- NLS Pharmaceutics Ltd NLSP has announced interim topline data from its Phase 2a trial of its lead product candidate, Quilience (Mazindol ER), in narcolepsy.
- For excessive daytime sleepiness (EDS), the trial's primary endpoint, patients on Mazindol ER exhibited a mean decrease of 7.3 points on the sleepiness scale compared to a 3.0 point decrease for patients on placebo.
- Patients on Mazindol ER showed a mean 39% improvement on the sleepiness scale from baseline.
- To date, Mazindol ER was generally safe and well-tolerated in the current Phase 2a trial, and the interim data are consistent with prior mazindol studies.
- Related: NLS Pharma Stock Gains After Issuance Of Mazindol US Patent.
- No patients dropped out of the study due to safety or efficacy concerns, and only one patient in the interim analysis discontinued the study for personal reasons.
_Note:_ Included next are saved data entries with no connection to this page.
-- ==== Sys2Proof/Word.lean ====
section
/-! DEFINITION. The widths of the machine's values (00_scope.md R6) and the plainest arithmetic on them. -/

namespace Sys2Proof

/-- An 8-bit value: a register, a timer, a memory cell, an immediate `kk` (R6, R81). -/
abbrev Byte := BitVec 8

/-- A 16-bit value: an instruction word, `pc`, `I`, a stack slot (R6, R80). -/
abbrev Word := BitVec 16

/-- A general-register number, 0 to 15; also a key index (R22, R30). -/
abbrev RegIx := Fin 16

end Sys2Proof
end

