-- ==== Sys2Proof/Syntax.lean ====
section
/-! DEFINITION. The instructions: one constructor per row of spec/opcode_table.json, in the table's order,
with the operand fields of its format (30_encoding.md R81, R82, R86). -/

namespace Sys2Proof

/-- One instruction. `x` and `y` are register numbers, `kk` an immediate byte, `nnn` an immediate address,
`n` a row count (R81). SHR and SHL keep the `y` field that they ignore (R83), and `unmatched` keeps the
whole word (R88), so that no bit of an encoding is dropped (log entry 7). -/
inductive Instr where
  /-- CLS, `00E0` (R191) -/
  | cls
  /-- RET, `00EE` (R121) -/
  | ret
  /-- JP, `1nnn` (R122) -/
  | jp (nnn : BitVec 12)
  /-- CALL, `2nnn` (R123) -/
  | call (nnn : BitVec 12)
  /-- SE_KK, `3xkk` (R125) -/
  | seKk (x : RegIx) (kk : Byte)
  /-- SNE_KK, `4xkk` (R126) -/
  | sneKk (x : RegIx) (kk : Byte)
  /-- SE_R, `5xy0` (R127) -/
  | seR (x y : RegIx)
  /-- LD_KK, `6xkk` (R141) -/
  | ldKk (x : RegIx) (kk : Byte)
  /-- ADD_KK, `7xkk` (R142) -/
  | addKk (x : RegIx) (kk : Byte)
  /-- LD_R, `8xy0` (R143) -/
  | ldR (x y : RegIx)
  /-- OR, `8xy1` (R144) -/
  | or (x y : RegIx)
  /-- AND, `8xy2` (R145) -/
  | and (x y : RegIx)
  /-- XOR, `8xy3` (R146) -/
  | xor (x y : RegIx)
  /-- ADD_R, `8xy4` (R147) -/
  | addR (x y : RegIx)
  /-- SUB, `8xy5` (R148) -/
  | sub (x y : RegIx)
  /-- SHR, `8xy6` (R149) -/
  | shr (x y : RegIx)
  /-- SUBN, `8xy7` (R150) -/
  | subn (x y : RegIx)
  /-- SHL, `8xyE` (R151) -/
  | shl (x y : RegIx)
  /-- SNE_R, `9xy0` (R128) -/
  | sneR (x y : RegIx)
  /-- LD_I, `Annn` (R171) -/
  | ldI (nnn : BitVec 12)
  /-- JP_V0, `Bnnn` (R124) -/
  | jpV0 (nnn : BitVec 12)
  /-- RND, `Cxkk` (R160) -/
  | rnd (x : RegIx) (kk : Byte)
  /-- DRW, `Dxyn` (R192) -/
  | drw (x y : RegIx) (n : Fin 16)
  /-- SKP, `Ex9E` (R201) -/
  | skp (x : RegIx)
  /-- SKNP, `ExA1` (R202) -/
  | sknp (x : RegIx)
  /-- LD_VX_DT, `Fx07` (R204) -/
  | ldVxDt (x : RegIx)
  /-- LD_VX_K, `Fx0A` (R203) -/
  | ldVxK (x : RegIx)
  /-- LD_DT_VX, `Fx15` (R205) -/
  | ldDtVx (x : RegIx)
  /-- LD_ST_VX, `Fx18` (R206) -/
  | ldStVx (x : RegIx)
  /-- ADD_I_VX, `Fx1E` (R172) -/
  | addIVx (x : RegIx)
  /-- LD_F_VX, `Fx29` (R173) -/
  | ldFVx (x : RegIx)
  /-- LD_B_VX, `Fx33` (R174) -/
  | ldBVx (x : RegIx)
  /-- LD_MEM_VX, `Fx55` (R175) -/
  | ldMemVx (x : RegIx)
  /-- LD_VX_MEM, `Fx65` (R176) -/
  | ldVxMem (x : RegIx)
  /-- UNMATCHED, every word that matches no other row (R88, R110) -/
  | unmatched (op : Word)
  deriving DecidableEq, Repr

end Sys2Proof
end

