-- ==== Sys2Proof/Machine/Operands.lean ====
section
/-! DEFINITION. Every operand form of the instructions: zero-extended addresses (30_encoding.md R83), the one
addressing mode `I + i` with its range test (43_index_memory.md R170, 20_memory.md R58), the key index
(45_keypad_timers.md R201), glyph addresses (R173), decimal digits (R174), register blocks (R175, R176) and
the bits of a sprite row (44_display.md R194). -/

namespace Sys2Proof.Machine

/-- An immediate address as a 16-bit value, zero-extended (R83). -/
def addressOf (nnn : BitVec 12) : Word := nnn.setWidth 16

/-- The addressing mode `I + i` for `i` from 0 to `count - 1`: if the highest address needed passes 4095 the
instruction takes MemIndexOutOfRange and accesses nothing, else it ends in `done` (R58, R170, R242). No
address is reduced. A count of 0 accesses nothing and cannot fault (R195). -/
def accessing (count : Nat) (s done : State) : Host.Outcome State Fault Refusal :=
  if 1 ≤ count ∧ 4095 < s.I.toNat + count - 1 then
    takeFault (.memIndexOutOfRange s.I (s.I.toNat + count - 1) s.pc) s
  else .next done

/-- A register as a key index: the whole of it, not its low nibble; 16 or more takes KeyIndexOutOfRange
(R201, R202, R243). -/
def withKeyIndex (v : Byte) (s : State) (use : RegIx → State) : Host.Outcome State Fault Refusal :=
  if h : v.toNat < 16 then .next (use ⟨v.toNat, h⟩) else takeFault (.keyIndexOutOfRange v s.pc) s

/-- The least index whose key flag is true, if any is (R203). -/
def lowestKey (key : Vector Bool 16) : Option RegIx := (List.finRange 16).find? (fun k => key[k])

/-- A key index as a register value. -/
def keyByte (k : RegIx) : Byte := BitVec.ofNat 8 k.val

/-- The address of the glyph of the low nibble of a register, `0x000 + 5 * (v mod 16)` (R173). -/
def glyphAddress (v : Byte) : Word := BitVec.ofNat 16 (0x000 + 5 * (v.toNat % 16))

/-- The decimal digits of a byte: hundreds, tens, ones (R174, R53). -/
def decimalDigits (v : Byte) : List Byte :=
  [BitVec.ofNat 8 (v.toNat / 100), BitVec.ofNat 8 (v.toNat / 10 % 10), BitVec.ofNat 8 (v.toNat % 10)]

/-- `V[0]` to `V[x]`, `x + 1` bytes in register order (R175). -/
def registersUpTo (s : State) (x : RegIx) : List Byte := s.V.toList.take (x.val + 1)

/-- The register file with `V[i]` loaded from `I + i` for `i` in 0 to `x`, the others kept (R176). -/
def loadedRegisters (s : State) (x : RegIx) : Vector Byte 16 :=
  Vector.ofFn fun i : RegIx => if i ≤ x then s.mem.read (s.I.toNat + i.val) else s.V[i]

/-- Sprite column `c` of a sprite row, 0 the leftmost: bit `7 - c` (R194, decision D16). PRESUMED by the spec
from general knowledge, log entry 5. -/
def spriteBit (row : Byte) (c : Nat) : Bool := row.getLsbD (7 - c)

end Sys2Proof.Machine
end

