section
/-! PROOFS. How an instruction can end (40_cycle.md R106, R111; 60_exceptions.md R240, R245): in its own fault or
completed, with the program counter of its class; and which parts it writes (10_state.md R23, R37). -/

namespace Sys2Proof.Machine

/-! ### RET, CALL and LD_VX_K, case by case -/

section
variable {s t : State} (nnn : BitVec 12) (x : RegIx)

theorem exec_ret_ok {i : Fin 16} (h : s.sp = i.succ) :
    exec .ret s = .next ((s.setSp i.castSucc).setPc (s.stack[i] + 2)) := by
  have hsome : s.sp.val ≠ 0 := by rw [h, Fin.val_succ]; omega
  refine (dif_neg hsome).trans ?_
  simp only [h, Fin.val_succ, Nat.add_sub_cancel]
  rfl

theorem exec_call_ok {i : Fin 16} (h : s.sp = i.castSucc) :
    exec (.call nnn) s = .next (((s.setStack (s.stack.set i s.pc)).setSp i.succ).setPc (addressOf nnn)) := by
  have hroom : s.sp.val ≠ 16 := by rw [h, Fin.val_castSucc]; omega
  refine (dif_neg hroom).trans ?_
  simp only [h, Fin.val_castSucc]
  rfl

theorem exec_ret_fault (h : s.sp.val = 0) : TakesFault .ret s (.stackUnderflow s.pc) := dif_pos h

theorem exec_call_fault (h : s.sp.val = 16) : TakesFault (.call nnn) s (.stackOverflow s.pc) := dif_pos h

/-- RET ends in the fault of an empty stack or pops. -/
theorem exec_ret_cases (h : exec .ret s = .next t) :
    (s.sp.val = 0 ∧ t = { s with fault := some (.stackUnderflow s.pc) }) ∨
    ∃ i : Fin 16, s.sp = i.succ ∧ t = (s.setSp i.castSucc).setPc (s.stack[i] + 2) := by
  rcases Fin.eq_zero_or_eq_succ s.sp with h0 | ⟨i, hi⟩
  · have h0 : s.sp.val = 0 := congrArg Fin.val h0
    rw [exec_ret_fault h0] at h; cases h; exact .inl ⟨h0, rfl⟩
  · rw [exec_ret_ok hi] at h; cases h; exact .inr ⟨i, hi, rfl⟩

/-- CALL ends in the fault of a full stack or pushes. -/
theorem exec_call_cases (h : exec (.call nnn) s = .next t) :
    (s.sp.val = 16 ∧ t = { s with fault := some (.stackOverflow s.pc) }) ∨
    ∃ i : Fin 16, s.sp = i.castSucc ∧
      t = ((s.setStack (s.stack.set i s.pc)).setSp i.succ).setPc (addressOf nnn) := by
  rcases Fin.eq_castSucc_or_eq_last s.sp with ⟨i, hi⟩ | h16
  · rw [exec_call_ok nnn hi] at h; cases h; exact .inr ⟨i, hi, rfl⟩
  · have h16 : s.sp.val = 16 := congrArg Fin.val h16
    rw [exec_call_fault nnn h16] at h; cases h; exact .inl ⟨h16, rfl⟩

/-- LD_VX_K takes the least pressed key or waits. -/
theorem exec_ldVxK_cases (h : exec (.ldVxK x) s = .next t) :
    (∃ k : RegIx, (s.key[k] = true ∧ ∀ j : RegIx, j < k → s.key[j] = false) ∧
      t = (s.setReg x (keyByte k)).advance) ∨
    ((∀ k : RegIx, s.key[k] = false) ∧ t = s) := by
  cases hk : lowestKey s.key with
  | some k =>
    have hleast := lowestKey_some.mp hk
    rw [exec_ldVxK_pressed x hleast.1 hleast.2] at h; cases h; exact .inl ⟨k, hleast, rfl⟩
  | none =>
    have hnone := lowestKey_none.mp hk
    rw [exec_ldVxK_waits x hnone] at h; cases h; exact .inr ⟨hnone, rfl⟩

end

/-! ### The faults -/

/-- The faults an instruction can take on a state, each with its condition and what it records (R240). -/
inductive OwnFault (s : State) : Instr → Fault → Prop
  | drw (x y n) (h : 1 ≤ n.val) (hlast : 4095 < s.I.toNat + n.val - 1) :
    OwnFault s (.drw x y n) (.memIndexOutOfRange s.I (s.I.toNat + n.val - 1) s.pc)
  | ldBVx (x) (hlast : 4095 < s.I.toNat + 2) :
    OwnFault s (.ldBVx x) (.memIndexOutOfRange s.I (s.I.toNat + 2) s.pc)
  | ldMemVx (x) (hlast : 4095 < s.I.toNat + x.val) :
    OwnFault s (.ldMemVx x) (.memIndexOutOfRange s.I (s.I.toNat + x.val) s.pc)
  | ldVxMem (x) (hlast : 4095 < s.I.toNat + x.val) :
    OwnFault s (.ldVxMem x) (.memIndexOutOfRange s.I (s.I.toNat + x.val) s.pc)
  | skp (x) (h : 16 ≤ (s.reg x).toNat) : OwnFault s (.skp x) (.keyIndexOutOfRange (s.reg x) s.pc)
  | sknp (x) (h : 16 ≤ (s.reg x).toNat) : OwnFault s (.sknp x) (.keyIndexOutOfRange (s.reg x) s.pc)
  | call (nnn) (h : s.sp.val = 16) : OwnFault s (.call nnn) (.stackOverflow s.pc)
  | ret (h : s.sp.val = 0) : OwnFault s .ret (.stackUnderflow s.pc)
- Study NLS-1022 (OLE study) to access treatment with Mazindol ER treatment for up to 6 months.
- As of the data collection date for the Phase 2a interim analysis (February 25, 2022), 82% of patients who completed the randomized controlled study elected to participate in the OLE study.
- Price Action: NLSP shares are down 32.70% at $1.19 during the market session on the last check Wednesday.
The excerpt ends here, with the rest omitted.